The water treatment facilities purify and deaerate make-up water or feed water. Water is sometimes pretreated by evaporation to produce relatively pure vapor, which is then condensed and used for boiler feed purposes. Evaporators are of several different types, the simplest being a tank of water through which steam coils are passed to heat the water to the boiling point. Sometimes to increase the efficiency the vapor from the first tank is passed through coils in a second tank of water to produce additional heating and evaporation. Evaporators are suitable where steam as a source of heat is readily available. They have particular advantages over demineralization, for example, when the dissolved solids in the raw water are very high.

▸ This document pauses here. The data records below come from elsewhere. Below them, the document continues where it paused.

/-! ## The Line Scheduler -/

/-- SCHEDULER_RUN (R82, R83, R85 to R91, R96): outside IDLE a run ends at once; in IDLE with no grantable exchange nothing is granted; otherwise the one that goes before every other is granted, and its first attempt begins with its station's next sequence, 0 for a broadcast (R27). In IDLE the run waits while an end of the last exchange has not been taken everywhere (log 6). The Line Interface takes the send order as AttemptBegun says (R10): that a spacing run which had already reached 11 bit times counts for the comparator is log 18 (DEDUCED), and what the sending's other fields hold before the address byte is log 29 (DESIGN CHOICE). -/
def Obligations.RunGrantsTheFirstInOrder : Prop :=
  ∀ s : State, s.porst = false →
    let u := s.setHand { s.hand with runAsked := false }
    (s.engine.state ≠ .idle → exec .schedulerRun s = .next u)
    ∧ (s.engine.state = .idle → ¬ allTaken s → exec .schedulerRun s = .next s)
    ∧ (s.engine.state = .idle → allTaken s → (∀ i, ¬ Grantable s (s.slot i)) → exec .schedulerRun s = .next u)
    ∧ ∀ i, s.engine.state = .idle → allTaken s → Grantable s (s.slot i) →
      (∀ j, j ≠ i → Grantable s (s.slot j) → GoesBefore s (s.slot i) (s.slot j)) →
      ∃ v q t, Granted i u v
        ∧ ((s.slot i).station = 0 → q = false)
        ∧ (∀ n : StationNo, (s.slot i).station = n.address → q = (s.station n).nextSeq)
        ∧ AttemptBegun i q v t ∧ exec .schedulerRun s = .next t

/-! ## The Line Interface -/

/-- OPENING_BREAK_END and CHARACTER_SENT (R6 to R8, R10 to R12): with the echo right the frame goes on, in the order address, function, length, payload, check high, check low, the check running over all but its own two bytes; after the last character the frame is whole. A wrong or missing echo is a collision; that its cut also gives up a fetch of the frame that waits at the arbiter is the model's (log 15, DESIGN CHOICE). The marking part of the opening break is judged by its sample, which is kept (log 18); an OPENING_BREAK_END taken before that sample is judged by the present input, which is the model's choice (log 3). With a failed opening break, which ECHO_COLLISION reports, or outside OPENING, it changes nothing (log 4, DESIGN CHOICE). A received character under way when a character begins is not its echo; that this holds for the address character, at the end of the opening break, is the model's choice (log 37). CHARACTER_SENT waits for a payload byte that is not in place (log 16). The outputs (R2, R4, R13): the driver is enabled exactly outside RELEASED; the data output is marking in RELEASED, spacing for the first 16 bit times of an opening or cut-off break and marking after them, and shows a character as its start bit, its data bits, the least significant first, and its stop bits; up to the bit boundary at which a cut-off break begins it keeps its level. -/
def Obligations.FrameIsSentInOrder : Prop :=
  (∀ s : State,
    let d := s.lif.sending
    (driverEnable s = true ↔ s.lif.tx ≠ .released)
    ∧ (s.lif.tx = .released → txData s = true)
    ∧ (s.lif.tx = .opening → (txData s = true ↔ 16 * d.bit ≤ d.elapsed))
    ∧ (s.lif.tx = .cutting →
        (0 < d.lead → txData s = d.leadLevel) ∧ (d.lead = 0 → (txData s = true ↔ 16 * d.bit ≤ d.elapsed)))
    ∧ (s.lif.tx = .characters → ∀ j, j * d.bit ≤ d.elapsed → d.elapsed < (j + 1) * d.bit →
        (j = 0 → txData s = false) ∧ (∀ k, k < 8 → j = k + 1 → txData s = d.value.getLsbD k) ∧ (9 ≤ j → txData s = true)))
  ∧ ∀ s : State, s.porst = false →
    let d := s.lif.sending
    (∀ a : Byte, s.lif.tx = .opening → d.echoBreak = true → d.markFailed = false →
      (d.markChecked = true ∨ s.lif.input = true) →
      a.toNat = d.order.station.val + (if d.order.sequence then 32 else 0) →
      ∃ t, CharacterBegun 0 a (checkByte checkInit a) none s t ∧ exec .openingBreakEnd s = .next t)
    ∧ ((s.lif.tx ≠ .opening ∨ d.echoBreak = false ∨ d.markFailed = true
        ∨ (d.markChecked = false ∧ s.lif.input = false)) →
      exec .openingBreakEnd s = .next s)
    ∧ (s.lif.tx = .characters → d.index < d.order.length + 5 →
      (d.echo ≠ some (.good d.value) →
        ∃ t, CutBegun (s.lif.reports ++ [.collision]) s t ∧ exec .characterSent s = .next t)
      ∧ (d.echo = some (.good d.value) →
        (d.index = 0 → ∃ t, CharacterBegun 1 d.order.function (checkByte d.check d.order.function) d.nextPayload s t
          ∧ exec .characterSent s = .next t)
        ∧ (d.index = 1 → ∃ t, CharacterBegun 2 (natByte d.order.length)
            (checkByte d.check (natByte d.order.length)) d.nextPayload s t
          ∧ exec .characterSent s = .next t)
        ∧ (2 ≤ d.index → d.index < d.order.length + 2 →
          (∀ b, d.nextPayload = some b → ∃ t, CharacterBegun (d.index + 1) b (checkByte d.check b) none s t
            ∧ exec .characterSent s = .next t)
          ∧ (d.nextPayload = none → exec .characterSent s = .next s))
        ∧ (d.index = d.order.length + 2 →
          ∃ t, CharacterBegun (d.index + 1) (hiByte d.check) d.check d.nextPayload s t
            ∧ exec .characterSent s = .next t)
        ∧ (d.index = d.order.length + 3 →
          ∃ t, CharacterBegun (d.index + 1) (loByte d.check) d.check d.nextPayload s t
            ∧ exec .characterSent s = .next t)
        ∧ (d.index = d.order.length + 4 → exec .characterSent s = .next
          (s.setLif { s.lif with sending := { d with index := d.order.length + 5, echo := none } }))))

4.2 Cooing Tower Water Treatment Cooling water systems are an integral part of process operations in many industries. For continuous plant productivity, these systems require proper chemical treatment and preventive maintenance. Most industrial production processes need cooling water for efficient, proper operation. Refineries, steel mills, petrochemical plants, manufacturing facilities, food plants, large buildings, chemical processing plants, and electric utilities all rely on the cooling water system to do its job. Cooling water systems control temperatures and pressures by transferring heat from hot process fluids into the cooling water, which carries the heat away. As this happens, the cooling water heats up and must be either cooled before it can be used again or replaced with fresh makeup water.
The total value of the production process will be sustained only if the cooling system can maintain the proper process temperature and pressure. The cooling system design, effectiveness and efficiency depends on the type of process being cooled, the characteristics of the water and environmental considerations.
4.3 Pharmaceutical Water Treatment (High Purity)
4.3.1 Water For Injection (EFI)
4.3.2 Water For other process. Pharmaceutical water treatment requires removing contaminents from municipal drinking water to meet USP standards. There are two basic types of pharmaceutical water; water for topical use or cleaning (sterle purified water, or PW), or water for injection(WFI) which includes sterile water for irrigation and most sterile water for inhalation. For PW, USP guidelines require a conductivity limit of 0.6–4.7 µS/cm, a total organic carbon or total oxidizable carbon (TOC) limit of 500 ppb (µg/L), and a bacteria-count limit of 100 cfu/mL. For WFI, the USP guidelines require a conductivity limit of 0.6–4.7 µS/cm, a TOC limit of 500 ppb (µg/L), an endotoxin limit of 0.25 end toxin units/mL and a bacteria-count limit of 10 cfu/100 mL.
The main difference between PW and WFI is the amount of bacterial contamination allowed, measured by colony count and by endotoxin level. Every water treatment plant is unique, but may include a combination of these methods:
Multimedia filtration: Multimedia filters are designed to remove the bulk of suspended contaminants whose size exceeds 10–30 µm.
Activated carbon (AC): AC beds, also known as activated carbon filters, most commonly are used to remove chlorine and chloramine compounds from feed water. This filtration process protects downstream equipment such as RO membranes and IX resin beads from the damaging oxidizing action of chlorine and chloramine compounds.
Ion Exchange (IX) units: IX technology exchanges undesirable feed water cations and anions with desirable cations and anions. Cations are positively charged atoms and molecules. Anions are negatively charged atoms and molecules. Cation IX units exchange undesirable feed water cations such as calcium, magnesium, lead, and copper with desirable hydrogen ions.
Anion IX units exchange undesirable feed water anions such as chloride, sulfate, phosphate, and nitrate with desirable hydroxide ions. The resulting hydrogen and hydroxide ions then combine to form water. Distillation: Distillation units heat the feed water to its boiling point. Most dissolved and suspended contaminants remain in the water phase. The steam that is produced is condensed and typically meets WFI and PW standards.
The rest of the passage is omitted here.